Business is warning of a looming $3 billion-a-year hole in the budget when revenue from the carbon tax plummets once the price floats in 2015.
As the Treasury secretary, Martin Parkinson, warns that budget surpluses will remain ”razor thin” and revenue lower for many years, two business lobby groups point to a budget shortfall because of the gap between the carbon price for which Australian households will receive locked-in compensation and the price the government is likely to get for pollution permits.
The carbon price will begin in July as a fixed tax of $23 a tonne, rising to $25.40 by the time the price floats. But on present forecasts the international price, to which the Australian price will be linked, is likely then to be about $13. That means Australian permits would be sold at the proposed floor price of $15, with the government charging a ”top-up fee” for even cheaper permits bought overseas.
The chief executive of the Business Council of Australia, Jennifer Westacott, told the Herald estimates prepared for it by Deloitte Consulting showed a $15 permit price from 2015 would cost the budget $3 billion a year, a drag that could turn the $9.6 billion in cumulative surpluses projected between 2015 and 2019 into a $9 billion cumulative deficit.
The outgoing chief executive of the Australian Industry Group, Heather Ridout, said it would be ”increasingly difficult for the government to make the budgeting of its carbon scheme add up, because once they start paying out the compensation they have to fund it”.
The budget in May will have to include a revenue forecast for the first year of the floating carbon price. Mr Parkinson would not reveal what price that estimate would be based on.

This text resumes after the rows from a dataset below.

-- ==== Sys2Proof/Machine/Mgmt.lean ====
section
/-! DEFINITION. Registers of a function's BAR (R4, R367, R402), the mailbox of the management core (R402 to R416, R424, R425), function-level
reset (R423), and page pulls (R419, R420). -/
namespace Sys2Proof.Machine

/-- The management core's state. -/
abbrev Mach.mgmt (m : Mach) : Mgmt := m.hub.mgmt

/-- The management core's state changed. -/
def Mach.modMgmt (m : Mach) (f : Mgmt → Mgmt) : Mach := { m with hub := { m.hub with mgmt := f m.hub.mgmt } }

/-- An MSI-X interrupt of a function, where its table has the vector (R388, R426). -/
def Mach.raiseVec (m : Mach) (f v : Nat) : Mach :=
  if min 2048 (Config.msixSize f) ≤ v then m else { m with hub := { m.hub with msix := m.hub.msix ++ [(f, v)] } }

/-! ### The mailbox (R402, R403) -/

/-- BUSY of MBSTAT. -/
def Mgmt.busy (g : Mgmt) : Bool := g.mbstat.getLsbD 31

/-- CODE of MBCMD. -/
def Mgmt.code (g : Mgmt) : Nat := (bits g.mbcmd 0 16).toNat

/-- Whether a step of a mailbox command is due. -/
def Mach.mbDue (m : Mach) (code : Nat) : Bool := m.mgmt.busy && m.mgmt.code == code && m.mgmt.at_ ≤ m.now

/-- A command ends (R402): STATUS, BUSY clear, and then VEC of function 0. -/
def Mach.mbEnd (m : Mach) (status : Nat) : Mach :=
  (m.modMgmt fun g => { g with mbstat := BitVec.ofNat 32 status }).raiseVec 0 (bits m.mgmt.mbcmd 16 12).toNat

/-- The command's next step falls in the next cycle. -/
def Mach.mbNext (m : Mach) : Mach := m.modMgmt fun g => { g with at_ := m.now + 1 }

/-- The 64 bytes of the argument block, as read when the command started. -/
def Mach.mbArgs (m : Mach) : List Byte := imageBytes m.mgmt.args

/-- Whether an argument block lies where it may and has zeros where no field of the command lies: `fields` are offsets and lengths. -/
def Mach.mbBlockOk (m : Mach) (fields : List (Nat × Nat)) : Bool :=
  m.mgmt.mbarg.toNat % 64 == 0 && m.mgmt.mbarg.toNat < 2 ^ 48 &&
  (List.range 64).all fun i => (fields.any fun f => f.1 ≤ i && i < f.1 + f.2) || nth m.mbArgs i 0 == 0

/-- A mailbox command of one step: BADARG on a bad block or argument, else what the command does: a status, with the machine after OK. -/
def mbCommand (code : Nat) (fields : List (Nat × Nat)) (ok : Mach → List Byte → Bool) (run : Mach → List Byte → Except Nat Mach)
    (s : State) : Host.Outcome State Fault Refusal :=
  let m := s.m
  if !m.mbDue code then .next s
  else if !(m.mbBlockOk fields && ok m m.mbArgs) then .next { s with m := m.mbEnd 1 }
  else match run m m.mbArgs with
    | .ok m' => .next { s with m := m'.mbEnd 0 }
    | .error st => .next { s with m := m.mbEnd st }

/-! ### LAYOUT (R404 to R406) -/

/-- A layout record's fields: GEN, TSTK, FMAP, and QUADS and HSLOTS by partition. -/
structure Layout where
  gen   : Nat
  tstk  : BitVec 8
  fmap  : List Nat
  parts : List (BitVec 32 × Nat)

/-- A layout record read. -/
def layoutOf (r : List Byte) : Layout :=
  { gen := field r 0 4, tstk := BitVec.ofNat 8 (field r 4 1), fmap := (List.range 25).map fun f => field r (8 + f) 1,
    parts := (List.range 16).map fun p => (BitVec.ofNat 32 (field r (0x100 + 16 * p) 4), field r (0x104 + 16 * p) 1) }

/-- Reserved bytes of a layout record are zero (R404). -/
def layoutZeros (r : List Byte) : Bool :=
  field r 5 3 == 0 && field r 0x21 223 == 0 && (List.range 16).all fun p => field r (0x105 + 16 * p) 11 == 0

/-- Whether the dies of a partition that hold quads hold equal numbers of them (R25). -/
def equalQuads (q : BitVec 32) : Bool :=
  let ns := ((List.range 4).map fun d => ((List.range 6).filter fun i => q.getLsbD (6 * d + i)).length).filter (· != 0)
  ns.all fun n => n == nth ns 0 0

/-- Whether a choice of period origins gives every partition of a layout its slots in each timed channel, beside the eight of the refresh (R404, R441). -/
def Layout.originsExist (l : Layout) : Bool :=
  l.tstk == 0 || (List.range 64).any fun r =>
    originsFit ((l.parts.filter fun p => p.1 != 0 && p.2 != 0).map fun p => (p.2, none)) ((List.range 8).map fun i => (r + i) % 64)

/-- R404: whether a layout record is in order. -/
def Mach.layoutOk (m : Mach) (r : List Byte) : Bool :=
  let l := layoutOf r
  layoutZeros r && m.mgmt.gen.toNat < l.gen &&
  (l.parts.all fun p => p.1.toNat < 2 ^ 24 && p.2 ≤ 64 && equalQuads p.1) &&
  ((List.range 24).all fun q => (l.parts.filter fun p => p.1.getLsbD q).length ≤ 1) &&
  l.parts.foldl (fun a p => a + p.2) 0 ≤ 56 &&
  (l.fmap.all fun p => p == 0xFF || (p < 16 && (nth l.parts p (0, 0)).1 != 0)) && l.originsExist &&
  Config.layoutFits (bytesImage 4096 r)

/-- QUADS and HSLOTS of a partition in force. -/
def Mach.partShape (m : Mach) (p : Nat) : BitVec 32 × Nat := match m.part p with | some x => (x.quads.setWidth 32, x.hslots) | none => (0, 0)

/-- Whether a layout changes a partition. -/
def Mach.partChanges (m : Mach) (l : Layout) (p : Nat) : Bool :=
  let new := nth l.parts p (0, 0)
  m.partShape p != (if new.1 = 0 then (0, 0) else new)

/-- Whether a layout concerns the partition of a function (R399, R405). -/
def Mach.layoutConcerns (m : Mach) (l : Layout) (f : Nat) : Bool :=
  m.fnPart f != nth l.fmap f 0xFF || m.partChanges l (m.fnPart f)

/-- INUSE of R405. -/
def Mach.layoutInUse (m : Mach) (l : Layout) : Bool :=
  m.hub.tasks.any fun t => (m.partChanges l t.part && (t.state == .bound || t.state == .restoring)) || m.fnPart t.fn != nth l.fmap t.fn 0xFF

/-- The LAYOUT entries of a phase (R399, R405). -/
def Mach.layoutEntries (m : Mach) (fs : List Nat) (gen phase : Nat) : Mach :=
  fs.foldl (fun m f => m.journalRoom f (JEntry.new 5 0 (jref 0 0 f) (BitVec.ofNat 64 (gen + phase * 2 ^ 32)) false)) m

/-- The functions that a layout concerns. -/
def Mach.layoutFns (m : Mach) (l : Layout) : List Nat := (List.range 25).filter (m.layoutConcerns l)

/-- Phase 1 (R405): the tables are in the spare bank. -/
def Mach.layoutPrepare (m : Mach) (r : List Byte) : Mach :=
  let l := layoutOf r
  (m.modMgmt fun g => { g with prep := true, laying := some (bytesImage 4096 r), flipped := false }).layoutEntries (m.layoutFns l) l.gen 1

/-- The flip of BANK (R405): the readers take the new layout. -/
def Mach.layoutFlip (m : Mach) : Mach :=
  m.modMgmt fun g => { g with bank := !g.bank, flipped := true }

/-- The partitions of a layout; a partition that stays keeps its policy (R408). -/
def Mach.layoutParts (m : Mach) (l : Layout) : List Part :=
  (List.range 16).filterMap fun p =>
    let x := nth l.parts p (0, 0)
    if x.1 = 0 then none
    else some (match m.part p with
      | some old => { old with quads := x.1.setWidth 24, hslots := x.2 }
      | none => { num := p, quads := x.1.setWidth 24, hslots := x.2, slice := 20000, watch := 0, weights := List.replicate 25 1 })

/-- Tasks that a new layout leaves no room to be bound, or to be bound again: each ends at once with status 0x81 (R407). -/
def Mach.endUnbindable (m : Mach) : Mach :=
  let gone (t : Task) : Bool := (t.state == .ready || t.state == .saved) && t.killed.isNone &&
    !(match m.part t.part with | some p => bindable t.native t.widSpec t.repl p | none => false)
  { m with hub := { m.hub with tasks := m.hub.tasks.map fun (t : Task) => if gone t then { t with state := .ending, killed := some 0x81 } else t } }

/-- Phase 2 (R405): the layout is in force. -/
def Mach.layoutCommit (m : Mach) (r : BitVec 4096) : Mach :=
  let l := layoutOf (imageBytes r)
  let fs := m.layoutFns l
  let parts := m.layoutParts l
  (m.modMgmt fun g => { g with prep := false, laying := none, flipped := false, gen := BitVec.ofNat 32 l.gen, layout := r, fmap := l.fmap,
                               tstk := l.tstk, parts := parts }).endUnbindable.layoutEntries fs l.gen 2

/-- LAYOUT (R405), one phase at a time: prepared, flipped, committed. -/
def execMbLayout (s : State) : Host.Outcome State Fault Refusal :=
  let m := s.m
  if !m.mbDue 1 then .next s
  else match m.mgmt.laying with
    | some r => if m.mgmt.flipped then .next { s with m := (m.layoutCommit r).mbEnd 0 } else .next { s with m := m.layoutFlip.mbNext }
    | none =>
      let a := field m.mbArgs 0 8
      let r := m.sys.readBlock a 512
      if !(m.mbBlockOk [(0, 8)] && a < 2 ^ 48 && m.layoutOk r) then .next { s with m := m.mbEnd 1 }
      else if m.layoutInUse (layoutOf r) then .next { s with m := m.mbEnd 2 }
      else .next { s with m := (m.layoutPrepare r).mbNext }

/-- A layout that is being committed is rolled forward, where the readers have taken it, or discarded (R406). -/
def Mach.layoutSettle (m : Mach) : Mach :=
  match m.mgmt.laying with
  | none => m
  | some r =>
    if m.mgmt.flipped then m.layoutCommit r
    else
      let l := layoutOf (imageBytes r)
      let fs := m.layoutFns l
      (m.modMgmt fun g => { g with prep := false, laying := none }).layoutEntries fs l.gen 3

/-- The restart of the management core (R406): a prepared layout is rolled forward or discarded, and its LAYOUT command ends. -/
def Mach.mgmtRestart (m : Mach) : Mach :=
  if m.mgmt.laying.isNone then m else m.layoutSettle.mbEnd (if m.mgmt.flipped then 0 else 1)

/-- MGMT_WATCHDOG_RESET (R406). -/
def execMgmtWatchdogReset (s : State) : Host.Outcome State Fault Refusal := .next { s with m := s.m.mgmtRestart }

/-! ### SAVE, RESTORE and RELEASE (R403, R413, R414) -/

/-- SHAPE of a function's partition (R413). -/
def Mach.shapeOf (m : Mach) (f : Nat) : W64 :=
  match m.part (m.fnPart f) with
  | some p => BitVec.ofNat 64 (p.dies.length + p.quadsPerDie * 256 + p.hslots * 65536)
  | none => 0

/-- Tasks of a function. -/
def Mach.fnTasks (m : Mach) (f : Nat) : List Task := m.hub.tasks.filter fun t => t.fn == f

/-- Whether a function has a bound task. -/
def Mach.fnBound (m : Mach) (f : Nat) : Bool := (m.fnTasks f).any fun t => t.state == .bound || t.state == .restoring

/-- TAG of a save image whose TAG is zero (R413): as of a line (R424), the first 8 bytes of the CMAC (log entry 20). -/
def saveTag (image : List Byte) : List Byte := (sm4CmacOf (imageBytes Config.saveKey) image).take 8

/-- The SECT entries of a save image (R413), the first section at an offset from the image's start, the others one behind the other. -/
def sectEntries (offset : Nat) : List (BitVec 16 × BitVec 16 × List Byte) → List Byte
  | [] => []
  | (type, index, bs) :: rest =>
    leBytes 2 type.toNat ++ leBytes 2 index.toNat ++ leBytes 4 bs.length ++ leBytes 8 offset ++ sectEntries (offset + bs.length) rest

/-- The bytes of a save image (R413): header, with TAG over the image, the SECT entries, and the sections drawn. -/
def saveBytes (ver f : Nat) (shape : W64) (ntask : Nat) (sects : List (BitVec 16 × BitVec 16 × List Byte)) : List Byte :=
  let body := sects.flatMap fun x => x.2.2
  let base := 64 + 16 * sects.length
  let h1 := leBytes 4 ver ++ leBytes 4 f ++ leBytes 8 (base + body.length) ++ leBytes 8 shape.toNat ++ leBytes 4 ntask ++ leBytes 4 sects.length
  let rest := List.replicate 24 (0 : Byte) ++ sectEntries base sects ++ body
  h1 ++ saveTag (h1 ++ leBytes 8 0 ++ rest) ++ rest

/-- Whether the TAG of a save image matches (R413, R414). -/
def saveTagOk (image : List Byte) : Bool :=
  (image.drop 0x20).take 8 == saveTag (image.take 0x20 ++ leBytes 8 0 ++ image.drop 0x28)
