-- ==== Sys2Proof/Machine/TilePkg.lean ====
section
/-! DEFINITION. Command-block tile instructions at P, D, Q and C (R336, R340 to R365, R397): submission, acceptance, the split among dies,
quads and cores, staging, write-back and gathers, fault records and re-issue; and the sixteen tile instructions at either kind of port.
An instruction runs as one transaction when its retirement or its record arrives (log entry 24). -/
namespace Sys2Proof.Machine

/-- An outcome that the spec leaves open, drawn. -/
def Mach.draw (m : Mach) : Mach × Nat := ({ m with free := m.free + 1 }, Config.freeNat m.free)

/-! ### Global spans of a task (R133, R307, R311) -/

/-- F.FOOTPRINT of a span. -/
def Mach.spanFoot (m : Mach) (core : Nat) (k : Access) (a n : Nat) : Option Trap :=
  match (m.core core).bound with
  | some b => if b.footOk k a n then none else some ⟨Code.footprint, 0, BitVec.ofNat 64 a⟩
  | none => none

/-- Why a span has no address: a fault, or a page that is still to be pulled (none where its core has no task). -/
inductive SpanEnd where
  | trap (t : Trap)
  | page (gpa : Option Nat)
  deriving DecidableEq, Repr

/-- The device addresses of a span of a task: of a pinned window, or by translation page by page. -/
def Mach.spanAt (m : Mach) (core : Nat) (timed : Bool) (k : Access) (a n : Nat) : Except SpanEnd (List (Nat × Nat)) :=
  match (m.core core).bound with
  | none => .error (.page none)
  | some b =>
    if timed then match b.pin a n with
      | none => .error (.trap ⟨Code.timedmiss, 0, BitVec.ofNat 64 a⟩)
      | some w => if k.allowed w.r w.w then .ok [(w.pbase + (a - w.vbase), n)] else .error (.trap ⟨Code.perm, 0, BitVec.ofNat 64 a⟩)
    else (pagePieces (n / 0x10000 + 2) a n).foldl (fun r p => match r with
      | .error e => .error e
      | .ok l => match walk12 m.dev b.s1root b.s2root p.1 k with
        | .ok f => .ok (l ++ [(f.pa, p.2)])
        | .error (.fault code detail) => .error (.trap ⟨code, detail, BitVec.ofNat 64 p.1⟩)
        | .error (.pull g) => .error (.page (some g))
        | .error (.leaf ..) => .error (.page none)) (.ok [])

/-- The bytes of a span as the core reads them (R139, R341; log entry 24: the first core of the task stands for the port); zeros where it has
no address. -/
def Mach.spanBytes (m : Mach) (core : Nat) (timed : Bool) (a n : Nat) : List Byte :=
  match m.spanAt core timed .read a n with
  | .ok l => l.flatMap fun p => (m.core core).globRead none p.1 p.2
  | .error _ => List.replicate n 0

/-- The first fault, or page to be pulled, of spans accessed in order: footprints first, then translations. -/
def Mach.spansFault (m : Mach) (core : Nat) (timed : Bool) (k : Access) (ss : List (Nat × Nat)) : Option SpanEnd :=
  match ss.findSome? fun s => m.spanFoot core k s.1 s.2 with
  | some t => some (.trap t)
  | none => ss.findSome? fun s => match m.spanAt core timed k s.1 s.2 with
    | .error e => some e
    | .ok _ => none

/-! ### Views of global memory -/

/-- The address of a handle's row, 48 bits. -/
def TView.rowAddr (v : TView) (r : Nat) : Nat := (((v.addr : Int) + r * v.rstr) % 2 ^ 48).toNat

/-- The spans of rows [i0, i1), columns [j0, j1) of a view, one for each handle row. -/
def TView.spans (v : TView) (i0 i1 j0 j1 : Nat) : List (Nat × Nat) :=
  let (r0, r1, c0, c1) := if v.trans then (v.row0 + j0, v.row0 + j1, v.col0 + i0, v.col0 + i1) else (v.row0 + i0, v.row0 + i1, v.col0 + j0, v.col0 + j1)
  let b := v.bits
  if c1 ≤ c0 then [] else (List.range (r1 - r0)).map fun r => (v.rowAddr (r0 + r) + c0 * b / 8, (c1 * b + 7) / 8 - c0 * b / 8)

/-- The spans of block scales and band scales of rows [i0, i1), columns [j0, j1) of a SCALED view. -/
def TView.scaleSpans (v : TView) (i0 i1 j0 j1 : Nat) : List (Nat × Nat) :=
  ((List.range (i1 - i0)).map fun i => (v.scaleAddr (i0 + i) (j0 / 8), (j1 + 7) / 8 - j0 / 8))

/-- The spans of the band scales of rows [i0, i1). -/
def TView.bandSpans (v : TView) (i0 i1 : Nat) : List (Nat × Nat) := ((List.range (i1 - i0)).map fun i => (v.bandAddr (i0 + i), 2)).eraseDups

/-- The pattern of one element of a view, read from memory. -/
def Mach.viewElem (m : Mach) (core : Nat) (v : TView) (i j : Nat) : Nat :=
  let c := v.cell i j
  let b := v.bits
  let x := leValue (m.spanBytes core v.timed (v.rowAddr c.1 + c.2 * b / 8) ((b + 7) / 8)) / 2 ^ (c.2 * b % 8)
  x % 2 ^ v.keep

/-- The elements of a view of `rows` × `cols`, its rows read once. -/
def Mach.viewTable (m : Mach) (core : Nat) (v : TView) (rows cols : Nat) : Nat → Nat → Nat :=
  let vals := (v.spans 0 rows 0 cols).map fun s => leValue (m.spanBytes core v.timed s.1 s.2)
  let b := v.bits
  let lo := v.col0 * b / 8 * 8
  fun i j =>
    let c := v.cell i j
    nth vals (c.1 - v.row0) 0 / 2 ^ (c.2 * b - lo) % 2 ^ v.keep

/-- A byte of a view's scales. -/
def Mach.viewByte (m : Mach) (core : Nat) (v : TView) (a n : Nat) : Nat := leValue (m.spanBytes core v.timed a n)

/-! ### An instruction at P -/

/-- A share or a chunk of it (R342, R345): rows, columns and K elements; the first K element of the running sum it goes on with, whether the sum goes on
in a later chunk, and the half of the staging area it takes. -/
structure Share where
  i0 : Nat
  i1 : Nat
  j0 : Nat
  j1 : Nat
  k0 : Nat
  k1 : Nat
  ks : Nat
  more : Bool
  half : Nat
  deriving DecidableEq, Repr

/-- An instruction that runs: its machine at the start, task, a core of it, fields, views and operands. -/
structure TCmd where
  m    : Mach
  task : Task
  core : Nat
  top  : Nat
  tile : Tile
  vd   : TView
  va   : Option TView
  vb   : Option TView
  src  : TileSrc

/-- The tables of the P port (R338, R364). -/
def PPort.tables (p : PPort) : TileTables := { hnd := fun n => nth p.hnds n 0, desc := fun n => nth p.descs n 0 }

Concern about the level of the carbon price was revealed during the Labor leadership stoush when the Resources Minister and Kevin Rudd supporter, Martin Ferguson, conceded business was worried about the starting price and Mr Rudd spoke about shortening the fixed-price period.
A Deutsche Bank analyst and former Rudd government adviser, Tim Jordan, said the international carbon price was likely to remain volatile for a long time. ”The global carbon price is tracking below the Treasury modelling estimates … Europe’s weak economic conditions are putting downward pressure on their carbon price, and in the absence of a strong economic recovery or a policy shift, the outlook for the European price is subdued,” he said.
”I think it will take the best part of a decade for a uniform global carbon price to emerge. In the meantime, countries with different targets and different policies will join the global market, and that means that Australian firms could face a volatile carbon price.”
But the government’s climate change adviser, Ross Garnaut, said it was by no means certain the European price would still be so low in three years, because the price was difficult to forecast. ”If it is, it will mean Australian households and some businesses will be overcompensated to a level not envisaged when the scheme was devised.”
Households will receive compensation in tax cuts and rises in pensions, benefits and family payments.
Professor Garnaut said the budget impact of variations in the carbon price was small compared with the effect of factors such as changes in the exchange rate.
The European Union is locked in talks to try to push up the low carbon price in its market.
The $23 price resulted from negotiations between the Greens and the government. The Greens deputy leader, Christine Milne, said the low price in Europe was irrelevant because its governments were taking action to ensure that by 2015 a price recovery was under way and because trade-exposed industries were being compensated.
A spokesman for Greg Combet said: ”The normal budget process is under way and this will all be accounted for in the budget.”